WHAT THE TASK REQUIRES: Can you find the lines of the listing that include "wrTar" and copy every one?

SOURCE MATERIAL:
/-- The premises of R238, for a block of `n` registers from `reg` on of the peripheral at `A`. A run of the block's own
agents goes from `s1`, where nothing is queued, in flight or left unread, through `s2` to `s3`. Nothing is aborted, the
oracle is the fake peripheral, and no request times out. From the last TAR write before `s2` on, the tokens of that
transfer run in one bus transaction (a read's may run in several, which keep the index), and no more than `n` bytes are
stored into the block, which is what the transfer itself stores. -/
structure RoundTripPremises (A : BitVec 7) (contents : List Byte) (reg : Byte) (n : Nat) (s1 s2 s3 : State) :
    Prop where
  invariant : RunInvariant s1
  idle : s1.phase = .idle
  nothingStale : SerialIdle s1
  noAbort : s1.params.mayAbort = false
  fake : s1.params.oracle = .fake (BitVec.setWidth 10 A) contents
  first : ∃ ms, (∀ m ∈ ms, m.own = true) ∧ runMoves ms s1 = .next s2
  second : ∃ ms, (∀ m ∈ ms, m.own = true) ∧ runMoves ms s2 = .next s3
  noTimeout : ∀ r info, Event.release r (.err .timeout info) ∉ s3.hist.drop s1.hist.length
  oneTransaction :
    ((sinceTar s2.hist ++ s3.hist.drop s2.hist.length).takeWhile fun e => !e.isTarWrite).count
      (.wStart (BitVec.setWidth 10 A)) ≤ 1
  noOtherStore :
    ((Fake.stores (BitVec.setWidth 10 A)
      (Fake.after (BitVec.setWidth 10 A) (fun i => contents.getD i.toNat 0) (upToTar s2.hist))
      (sinceTar s2.hist ++ s3.hist.drop s2.hist.length)).filter (inBlock reg n)).length ≤ n

end Sys2Proof.Machine
end

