-- ==== Sys2Proof/Certificates/Slice0/Obligations.lean ====
section
/-! DEFINITION. The statements for the provers, each a rule of the spec (or, where it says so, derived from rules) about
`exec`, `step`, the decoder or an operation of the model. Every result statement gives the whole next state, so it is
its own frame: what the equation does not change is unchanged. Three things in them are the model's form of what the spec
says: a draw is `State.draw`, free at each use, and a read counts it (log entry 2); "return v" is the field `rdata`, and what
a call returns is `delivered` (log entry 16); the next agent's step is the first move of `sched` (log entry 4). -/

open Sys2Proof Sys2Proof.Machine

/-! ### Reads of the register window -/

/-- A read of a stored field is the REG word `word`, and it answers: the defined bits of `v` are the stored ones, every
other bit is the next draw, the read is recorded and `v` returned, and nothing else changes. -/
def ReadsStored (i : Instr) (word : BitVec 13) (off : Nat) (defined : Word) (stored : State → Word) : Prop :=
  (∀ x, decode (.reg word x) = .ok i) ∧ ∀ s : State, s.faults = [] → s.mapped = true →
    ∃ v : Word, exec i s = .next { s with
        rdata := v, drawCount := s.drawCount + 1, hist := s.hist ++ [.regRead off v] } ∧
      v &&& defined = stored s &&& defined ∧ v &&& ~~~defined = s.draw &&& ~~~defined

/-- R100, R102, R104, R108, R110, R112, R114, R117, R120, R122, R125. -/
def Obligations.StorageRegisterReads : Prop :=
  ReadsStored .rdCon 0x0000#13 0x00 0x7F#32 (fun s => s.regs.con) ∧
    ReadsStored .rdTar 0x0004#13 0x04 0x13FF#32 (fun s => s.regs.tar) ∧
    ReadsStored .rdSar 0x0008#13 0x08 0x3FF#32 (fun s => s.regs.sar) ∧
    ReadsStored .rdSsHcnt 0x0014#13 0x14 0xFFFF#32 (fun s => s.regs.ssHcnt) ∧
    ReadsStored .rdSsLcnt 0x0018#13 0x18 0xFFFF#32 (fun s => s.regs.ssLcnt) ∧
    ReadsStored .rdFsHcnt 0x001C#13 0x1C 0xFFFF#32 (fun s => s.regs.fsHcnt) ∧
    ReadsStored .rdFsLcnt 0x0020#13 0x20 0xFFFF#32 (fun s => s.regs.fsLcnt) ∧
    ReadsStored .rdIntrMask 0x0030#13 0x30 0x1F#32 (fun s => s.regs.intrMask) ∧
    ReadsStored .rdRxTl 0x0038#13 0x38 0xFF#32 (fun s => s.regs.rxTl) ∧
    ReadsStored .rdTxTl 0x003C#13 0x3C 0xFF#32 (fun s => s.regs.txTl) ∧
    ReadsStored .rdEnable 0x006C#13 0x6C 1#32 (fun s => s.regs.enable)

/-- R127, with R33 and R51: the three defined bits of STATUS; R128, R129: the FIFO levels. -/
def Obligations.StatusAndLevelReads : Prop :=
  (∀ x, decode (.reg 0x0070#13 x) = .ok .rdStatus) ∧
  (∀ x, decode (.reg 0x0074#13 x) = .ok .rdTxflr) ∧
  (∀ x, decode (.reg 0x0078#13 x) = .ok .rdRxflr) ∧
  ∀ s : State, s.faults = [] → s.mapped = true →
    (∃ v : Word, exec .rdStatus s = .next { s with
        rdata := v, drawCount := s.drawCount + 1, hist := s.hist ++ [.regRead 0x70 v] } ∧
      (v.getLsbD 0 = true ↔ s.txFifo.length > 0 ∨ s.wire.inflight ≠ none ∨ s.wire.busBusy = true) ∧
      (v.getLsbD 1 = true ↔ s.txFifo.length < s.params.txDepth) ∧ (v.getLsbD 3 = true ↔ s.rxFifo.length > 0) ∧
      v.getLsbD 2 = s.draw.getLsbD 2 ∧
      v.extractLsb' 4 28 = s.draw.extractLsb' 4 28) ∧
    (∃ v : Word, exec .rdTxflr s = .next { s with
        rdata := v, drawCount := s.drawCount + 1, hist := s.hist ++ [.regRead 0x74 v] } ∧
      v.extractLsb' 0 16 = BitVec.ofNat 16 s.txFifo.length ∧
      v.extractLsb' 16 16 = s.draw.extractLsb' 16 16) ∧
    (∃ v : Word, exec .rdRxflr s = .next { s with
        rdata := v, drawCount := s.drawCount + 1, hist := s.hist ++ [.regRead 0x78 v] } ∧
      v.extractLsb' 0 16 = BitVec.ofNat 16 s.rxFifo.length ∧
      v.extractLsb' 16 16 = s.draw.extractLsb' 16 16)

/-- The five interrupt bits of R29, tested one by one in a value. -/
def RawBitsOf (s : State) (v : Word) : Prop :=
  (v.getLsbD 0 = true ↔ s.sticky.rxUnder = true) ∧ (v.getLsbD 1 = true ↔ s.sticky.rxOver = true) ∧
    (v.getLsbD 2 = true ↔ s.rxFifo.length ≥ (s.regs.rxTl.extractLsb' 0 8).toNat + 1) ∧
    (v.getLsbD 3 = true ↔ s.sticky.txOver = true) ∧
    (v.getLsbD 4 = true ↔ s.txFifo.length ≤ (s.regs.txTl.extractLsb' 0 8).toNat)

/-- R116, R119, with the bits of R29: RAW_INTR_STAT reads the five sources, INTR_STAT reads them masked. -/
def Obligations.InterruptStatusReads : Prop :=
  (∀ x, decode (.reg 0x0034#13 x) = .ok .rdRawIntrStat) ∧
  (∀ x, decode (.reg 0x002C#13 x) = .ok .rdIntrStat) ∧
  ∀ s : State, s.faults = [] → s.mapped = true →
    ∃ raw masked : Word,
      exec .rdRawIntrStat s = .next { s with
        rdata := raw, drawCount := s.drawCount + 1, hist := s.hist ++ [.regRead 0x34 raw] } ∧
      exec .rdIntrStat s = .next { s with
        rdata := masked, drawCount := s.drawCount + 1, hist := s.hist ++ [.regRead 0x2C masked] } ∧
      RawBitsOf s raw ∧
      masked.extractLsb' 0 5 = raw.extractLsb' 0 5 &&& s.regs.intrMask.extractLsb' 0 5 ∧
      raw.extractLsb' 5 27 = s.draw.extractLsb' 5 27 ∧
      masked.extractLsb' 5 27 = s.draw.extractLsb' 5 27

/-- R106: a DATA_CMD read pops the oldest byte; with the RX FIFO empty it sets RX_UNDER and every bit is a draw; while
disabled it is a fault. -/
def Obligations.DataCmdRead : Prop :=
  (∀ x, decode (.reg 0x0010#13 x) = .ok .rdDataCmd) ∧
  ∀ s : State, s.faults = [] → s.mapped = true →
    (∀ b rest, s.regs.enable.getLsbD 0 = true → s.rxFifo = b :: rest →
      ∃ v : Word, exec .rdDataCmd s = .next { s with
          rxFifo := rest, rdata := v, drawCount := s.drawCount + 1, hist := s.hist ++ [.regRead 0x10 v] } ∧
        v.extractLsb' 0 8 = b ∧ v.extractLsb' 8 24 = s.draw.extractLsb' 8 24) ∧
    (s.regs.enable.getLsbD 0 = true → s.rxFifo = [] →
      exec .rdDataCmd s = .next { s with
        sticky := { s.sticky with rxUnder := true },
        rdata := s.draw,
        drawCount := s.drawCount + 1,
        hist := s.hist ++ [.regRead 0x10 (s.draw)] }) ∧
    (s.regs.enable.getLsbD 0 = false → exec .rdDataCmd s = .next { s with faults := [.dataCmdWhileDisabled] })

/-- R124: a CLR_INTR read clears the three sticky bits and returns a draw. -/
def Obligations.ClearInterruptRead : Prop :=
  (∀ x, decode (.reg 0x0040#13 x) = .ok .rdClrIntr) ∧
  ∀ s : State, s.faults = [] → s.mapped = true →
    exec .rdClrIntr s = .next { s with
      sticky := { rxUnder := false, rxOver := false, txOver := false },
      rdata := s.draw,
      drawCount := s.drawCount + 1,
      hist := s.hist ++ [.regRead 0x40 (s.draw)] }

/-! ### Writes of the register window -/

/-- R101: the control register, with its two faults in the order its pseudocode tests them. -/
def Obligations.ControlWrite : Prop :=
  (∀ x, decode (.reg 0x1000#13 x) = .ok (.wrCon x)) ∧
  ∀ (v : Word) (s : State), s.faults = [] → s.mapped = true → v &&& 0xFFFFFF80#32 = 0#32 →
    (s.regs.enable.getLsbD 0 = true → exec (.wrCon v) s = .next { s with faults := [.conWhileEnabled] }) ∧
    (s.regs.enable.getLsbD 0 = false → (v.extractLsb' 1 2 = 0#2 ∨ v.extractLsb' 1 2 = 3#2) →
      exec (.wrCon v) s = .next { s with faults := [.badSpeed] }) ∧
    (s.regs.enable.getLsbD 0 = false → (v.extractLsb' 1 2 = 1#2 ∨ v.extractLsb' 1 2 = 2#2) →
      exec (.wrCon v) s = .next { s with
        regs := { s.regs with con := v }, hist := s.hist ++ [.regWrite 0x00 v] })

/-- R103: the target-address register, enabled or not; a fault while the bus is active. -/
def Obligations.TargetWrite : Prop :=
  (∀ x, decode (.reg 0x1004#13 x) = .ok (.wrTar x)) ∧
  ∀ (v : Word) (s : State), s.faults = [] → s.mapped = true → v &&& 0xFFFFEC00#32 = 0#32 →
    ((s.txFifo ≠ [] ∨ s.wire.inflight ≠ none ∨ s.wire.busBusy = true) →
      exec (.wrTar v) s = .next { s with faults := [.tarWhileActive] }) ∧
    (s.txFifo = [] → s.wire.inflight = none → s.wire.busBusy = false →
      exec (.wrTar v) s = .next { s with
        regs := { s.regs with tar := v }, hist := s.hist ++ [.regWrite 0x04 v] })

/-- R105: the slave-address register is storage; a fault while enabled. -/
def Obligations.SlaveAddressWrite : Prop :=
  (∀ x, decode (.reg 0x1008#13 x) = .ok (.wrSar x)) ∧
  ∀ (v : Word) (s : State), s.faults = [] → s.mapped = true → v &&& 0xFFFFFC00#32 = 0#32 →
    (s.regs.enable.getLsbD 0 = true → exec (.wrSar v) s = .next { s with faults := [.sarWhileEnabled] }) ∧
    (s.regs.enable.getLsbD 0 = false →
      exec (.wrSar v) s = .next { s with
        regs := { s.regs with sar := v }, hist := s.hist ++ [.regWrite 0x08 v] })

/-- R107: a DATA_CMD write pushes the token `(v[8], v[7:0])`; with the TX FIFO full the token is dropped and TX_OVER
set; while disabled it is a fault. -/
def Obligations.DataCmdWrite : Prop :=
  (∀ x, decode (.reg 0x1010#13 x) = .ok (.wrDataCmd x)) ∧
  ∀ (v : Word) (s : State), s.faults = [] → s.mapped = true → v &&& 0xFFFFFE00#32 = 0#32 →
    (s.regs.enable.getLsbD 0 = true → s.txFifo.length < s.params.txDepth →
      exec (.wrDataCmd v) s = .next { s with
        txFifo := s.txFifo ++ [{ cmd := v.getLsbD 8, dat := v.extractLsb' 0 8 }],
        hist := s.hist ++ [.regWrite 0x10 v] }) ∧
    (s.regs.enable.getLsbD 0 = true → s.txFifo.length ≥ s.params.txDepth →
      exec (.wrDataCmd v) s = .next { s with
        sticky := { s.sticky with txOver := true }, hist := s.hist ++ [.regWrite 0x10 v] }) ∧
    (s.regs.enable.getLsbD 0 = false →
      exec (.wrDataCmd v) s = .next { s with faults := [.dataCmdWhileDisabled] })

/-- A count register's write is the REG word `word`: stored while disabled and idle, else TIMING_WHILE_ENABLED. -/
def CountWrite (i : Word → Instr) (word : BitVec 13) (off : Nat) (put : Regs → Word → Regs) : Prop :=
  (∀ x, decode (.reg word x) = .ok (i x)) ∧
  ∀ (v : Word) (s : State), s.faults = [] → s.mapped = true → v &&& 0xFFFF0000#32 = 0#32 →
    ((s.regs.enable.getLsbD 0 = true ∨ s.txFifo ≠ [] ∨ s.wire.inflight ≠ none ∨ s.wire.busBusy = true) →
      exec (i v) s = .next { s with faults := [.timingWhileEnabled] }) ∧
    (s.regs.enable.getLsbD 0 = false → s.txFifo = [] → s.wire.inflight = none → s.wire.busBusy = false →
      exec (i v) s = .next { s with regs := put s.regs v, hist := s.hist ++ [.regWrite off v] })

/-- R109, R111, R113, R115: the four count registers. -/
def Obligations.ClockCountWrites : Prop :=
  CountWrite .wrSsHcnt 0x1014#13 0x14 (fun g v => { g with ssHcnt := v }) ∧
    CountWrite .wrSsLcnt 0x1018#13 0x18 (fun g v => { g with ssLcnt := v }) ∧
    CountWrite .wrFsHcnt 0x101C#13 0x1C (fun g v => { g with fsHcnt := v }) ∧
    CountWrite .wrFsLcnt 0x1020#13 0x20 (fun g v => { g with fsLcnt := v })

/-- R118, R121, R123: the interrupt mask and the thresholds are stored, enabled or not. -/
def Obligations.MaskAndThresholdWrites : Prop :=
  (∀ x, decode (.reg 0x1030#13 x) = .ok (.wrIntrMask x)) ∧
  (∀ x, decode (.reg 0x1038#13 x) = .ok (.wrRxTl x)) ∧
  (∀ x, decode (.reg 0x103C#13 x) = .ok (.wrTxTl x)) ∧
  ∀ (v : Word) (s : State), s.faults = [] → s.mapped = true →
    (v &&& 0xFFFFFFE0#32 = 0#32 → exec (.wrIntrMask v) s = .next { s with
      regs := { s.regs with intrMask := v }, hist := s.hist ++ [.regWrite 0x30 v] }) ∧
    (v &&& 0xFFFFFF00#32 = 0#32 → exec (.wrRxTl v) s = .next { s with
      regs := { s.regs with rxTl := v }, hist := s.hist ++ [.regWrite 0x38 v] }) ∧
    (v &&& 0xFFFFFF00#32 = 0#32 → exec (.wrTxTl v) s = .next { s with
      regs := { s.regs with txTl := v }, hist := s.hist ++ [.regWrite 0x3C v] })

/-- R126: enabling stores the bit; disabling an idle bus, or a disabled controller again, empties both FIFOs and records
Flush first; disabling an active bus is a fault. -/
def Obligations.EnableWrite : Prop :=
  (∀ x, decode (.reg 0x106C#13 x) = .ok (.wrEnable x)) ∧
  ∀ s : State, s.faults = [] → s.mapped = true →
    exec (.wrEnable 1#32) s = .next { s with
      regs := { s.regs with enable := 1#32 }, hist := s.hist ++ [.regWrite 0x6C 1#32] } ∧
    (s.regs.enable.getLsbD 0 = true → (s.txFifo ≠ [] ∨ s.wire.inflight ≠ none ∨ s.wire.busBusy = true) →
      exec (.wrEnable 0#32) s = .next { s with faults := [.disableWhileActive] }) ∧
    ((s.regs.enable.getLsbD 0 = false ∨ (s.txFifo = [] ∧ s.wire.inflight = none ∧ s.wire.busBusy = false)) →
      exec (.wrEnable 0#32) s = .next { s with
        regs := { s.regs with enable := 0#32 },
        txFifo := [],
        rxFifo := [],
        hist := s.hist ++ [.flush, .regWrite 0x6C 0#32] })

RESPONSE TO THE EXERCISE:
  (∀ x, decode (.reg 0x1004#13 x) = .ok (.wrTar x)) ∧
      exec (.wrTar v) s = .next { s with faults := [.tarWhileActive] }) ∧
      exec (.wrTar v) s = .next { s with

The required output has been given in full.